- ACTIVITY:
Beginning with the first line of the data below, set down each line exactly through the line that contains "Sys2Proof.Machine.execAls f s".

[Collected data]

%%

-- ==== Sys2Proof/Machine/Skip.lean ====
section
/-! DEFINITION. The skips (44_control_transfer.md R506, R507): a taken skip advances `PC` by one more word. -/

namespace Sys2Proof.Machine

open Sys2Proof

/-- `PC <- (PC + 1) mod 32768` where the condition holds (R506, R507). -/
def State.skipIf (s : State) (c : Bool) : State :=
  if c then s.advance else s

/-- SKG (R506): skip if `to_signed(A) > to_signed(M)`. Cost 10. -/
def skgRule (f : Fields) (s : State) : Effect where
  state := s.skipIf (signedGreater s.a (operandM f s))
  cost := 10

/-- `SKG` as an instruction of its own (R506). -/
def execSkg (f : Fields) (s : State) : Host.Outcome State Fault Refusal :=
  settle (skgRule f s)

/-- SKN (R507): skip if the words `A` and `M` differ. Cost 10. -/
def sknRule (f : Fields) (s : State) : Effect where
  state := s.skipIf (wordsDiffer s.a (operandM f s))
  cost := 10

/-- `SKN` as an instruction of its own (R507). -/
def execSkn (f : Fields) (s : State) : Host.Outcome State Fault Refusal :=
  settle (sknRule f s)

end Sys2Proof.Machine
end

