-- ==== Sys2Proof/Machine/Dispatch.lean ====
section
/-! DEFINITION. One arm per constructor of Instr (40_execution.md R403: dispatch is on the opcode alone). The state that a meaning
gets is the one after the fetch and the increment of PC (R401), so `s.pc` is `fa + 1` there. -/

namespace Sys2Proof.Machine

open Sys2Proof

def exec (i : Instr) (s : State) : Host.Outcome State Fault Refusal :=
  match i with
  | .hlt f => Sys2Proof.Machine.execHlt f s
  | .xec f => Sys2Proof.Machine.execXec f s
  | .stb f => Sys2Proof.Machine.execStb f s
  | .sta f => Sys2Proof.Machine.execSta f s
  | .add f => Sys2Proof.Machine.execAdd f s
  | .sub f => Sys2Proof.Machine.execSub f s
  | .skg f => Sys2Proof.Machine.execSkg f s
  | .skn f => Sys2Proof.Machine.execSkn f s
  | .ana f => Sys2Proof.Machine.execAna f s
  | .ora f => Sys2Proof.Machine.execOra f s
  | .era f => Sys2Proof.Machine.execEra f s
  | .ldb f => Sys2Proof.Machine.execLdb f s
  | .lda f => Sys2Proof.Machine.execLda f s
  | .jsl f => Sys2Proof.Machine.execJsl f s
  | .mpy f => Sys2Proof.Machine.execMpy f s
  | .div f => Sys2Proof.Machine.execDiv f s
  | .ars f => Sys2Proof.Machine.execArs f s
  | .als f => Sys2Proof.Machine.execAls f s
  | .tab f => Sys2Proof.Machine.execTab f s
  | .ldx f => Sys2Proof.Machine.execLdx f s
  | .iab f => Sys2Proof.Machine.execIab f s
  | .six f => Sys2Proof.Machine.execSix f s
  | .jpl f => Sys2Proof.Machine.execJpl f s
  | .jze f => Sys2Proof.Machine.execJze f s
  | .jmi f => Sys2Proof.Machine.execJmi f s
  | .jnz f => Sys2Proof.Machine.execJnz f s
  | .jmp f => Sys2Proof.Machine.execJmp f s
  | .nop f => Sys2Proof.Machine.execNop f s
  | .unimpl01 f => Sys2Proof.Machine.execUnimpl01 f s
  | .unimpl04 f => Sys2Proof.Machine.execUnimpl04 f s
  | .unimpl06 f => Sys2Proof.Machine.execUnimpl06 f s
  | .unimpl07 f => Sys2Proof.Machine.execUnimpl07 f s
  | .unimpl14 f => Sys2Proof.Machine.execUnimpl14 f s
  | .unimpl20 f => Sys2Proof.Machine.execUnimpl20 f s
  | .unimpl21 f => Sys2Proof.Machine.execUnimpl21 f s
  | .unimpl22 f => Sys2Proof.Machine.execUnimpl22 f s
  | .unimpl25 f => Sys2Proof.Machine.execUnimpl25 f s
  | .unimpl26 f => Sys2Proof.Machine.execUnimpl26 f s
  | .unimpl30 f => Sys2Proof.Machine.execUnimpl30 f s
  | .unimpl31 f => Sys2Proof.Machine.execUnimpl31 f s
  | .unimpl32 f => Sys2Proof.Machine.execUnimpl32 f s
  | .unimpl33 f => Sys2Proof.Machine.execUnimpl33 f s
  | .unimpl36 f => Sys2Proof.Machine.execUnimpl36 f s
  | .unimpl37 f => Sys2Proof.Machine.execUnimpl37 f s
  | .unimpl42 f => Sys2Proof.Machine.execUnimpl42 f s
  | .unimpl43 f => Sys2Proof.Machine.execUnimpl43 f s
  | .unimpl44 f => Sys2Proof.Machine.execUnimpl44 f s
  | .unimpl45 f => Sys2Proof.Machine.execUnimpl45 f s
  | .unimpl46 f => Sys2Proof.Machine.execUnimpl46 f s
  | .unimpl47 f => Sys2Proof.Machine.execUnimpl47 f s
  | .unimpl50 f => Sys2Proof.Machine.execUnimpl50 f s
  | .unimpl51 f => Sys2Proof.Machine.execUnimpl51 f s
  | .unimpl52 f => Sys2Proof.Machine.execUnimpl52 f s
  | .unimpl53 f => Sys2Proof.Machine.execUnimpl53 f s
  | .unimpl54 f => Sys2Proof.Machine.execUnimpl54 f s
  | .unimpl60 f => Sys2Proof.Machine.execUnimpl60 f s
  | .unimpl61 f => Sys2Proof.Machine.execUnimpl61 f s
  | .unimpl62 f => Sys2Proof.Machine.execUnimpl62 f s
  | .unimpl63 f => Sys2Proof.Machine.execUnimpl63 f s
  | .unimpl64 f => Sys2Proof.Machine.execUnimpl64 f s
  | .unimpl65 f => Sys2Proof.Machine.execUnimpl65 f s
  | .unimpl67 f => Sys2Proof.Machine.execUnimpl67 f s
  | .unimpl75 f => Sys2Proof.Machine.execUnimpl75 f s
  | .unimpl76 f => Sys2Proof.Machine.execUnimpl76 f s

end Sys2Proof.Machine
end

%%

- SOLUTION TO THIS EXERCISE:
-- ==== Sys2Proof/Machine/Skip.lean ====
section
/-! DEFINITION. The skips (44_control_transfer.md R506, R507): a taken skip advances `PC` by one more word. -/

namespace Sys2Proof.Machine

open Sys2Proof

/-- `PC <- (PC + 1) mod 32768` where the condition holds (R506, R507). -/
def State.skipIf (s : State) (c : Bool) : State :=
  if c then s.advance else s

/-- SKG (R506): skip if `to_signed(A) > to_signed(M)`. Cost 10. -/
def skgRule (f : Fields) (s : State) : Effect where
  state := s.skipIf (signedGreater s.a (operandM f s))
  cost := 10

/-- `SKG` as an instruction of its own (R506). -/
def execSkg (f : Fields) (s : State) : Host.Outcome State Fault Refusal :=
  settle (skgRule f s)

/-- SKN (R507): skip if the words `A` and `M` differ. Cost 10. -/
def sknRule (f : Fields) (s : State) : Effect where
  state := s.skipIf (wordsDiffer s.a (operandM f s))
  cost := 10

/-- `SKN` as an instruction of its own (R507). -/
def execSkn (f : Fields) (s : State) : Host.Outcome State Fault Refusal :=
  settle (sknRule f s)

end Sys2Proof.Machine
end

-- ==== Sys2Proof/Machine/Dispatch.lean ====
section
/-! DEFINITION. One arm per constructor of Instr (40_execution.md R403: dispatch is on the opcode alone). The state that a meaning
gets is the one after the fetch and the increment of PC (R401), so `s.pc` is `fa + 1` there. -/

namespace Sys2Proof.Machine

open Sys2Proof

def exec (i : Instr) (s : State) : Host.Outcome State Fault Refusal :=
  match i with
  | .hlt f => Sys2Proof.Machine.execHlt f s
  | .xec f => Sys2Proof.Machine.execXec f s
  | .stb f => Sys2Proof.Machine.execStb f s
  | .sta f => Sys2Proof.Machine.execSta f s
  | .add f => Sys2Proof.Machine.execAdd f s
  | .sub f => Sys2Proof.Machine.execSub f s
  | .skg f => Sys2Proof.Machine.execSkg f s
  | .skn f => Sys2Proof.Machine.execSkn f s
  | .ana f => Sys2Proof.Machine.execAna f s
  | .ora f => Sys2Proof.Machine.execOra f s
  | .era f => Sys2Proof.Machine.execEra f s
  | .ldb f => Sys2Proof.Machine.execLdb f s
  | .lda f => Sys2Proof.Machine.execLda f s
  | .jsl f => Sys2Proof.Machine.execJsl f s
  | .mpy f => Sys2Proof.Machine.execMpy f s
  | .div f => Sys2Proof.Machine.execDiv f s
  | .ars f => Sys2Proof.Machine.execArs f s
  | .als f => Sys2Proof.Machine.execAls f s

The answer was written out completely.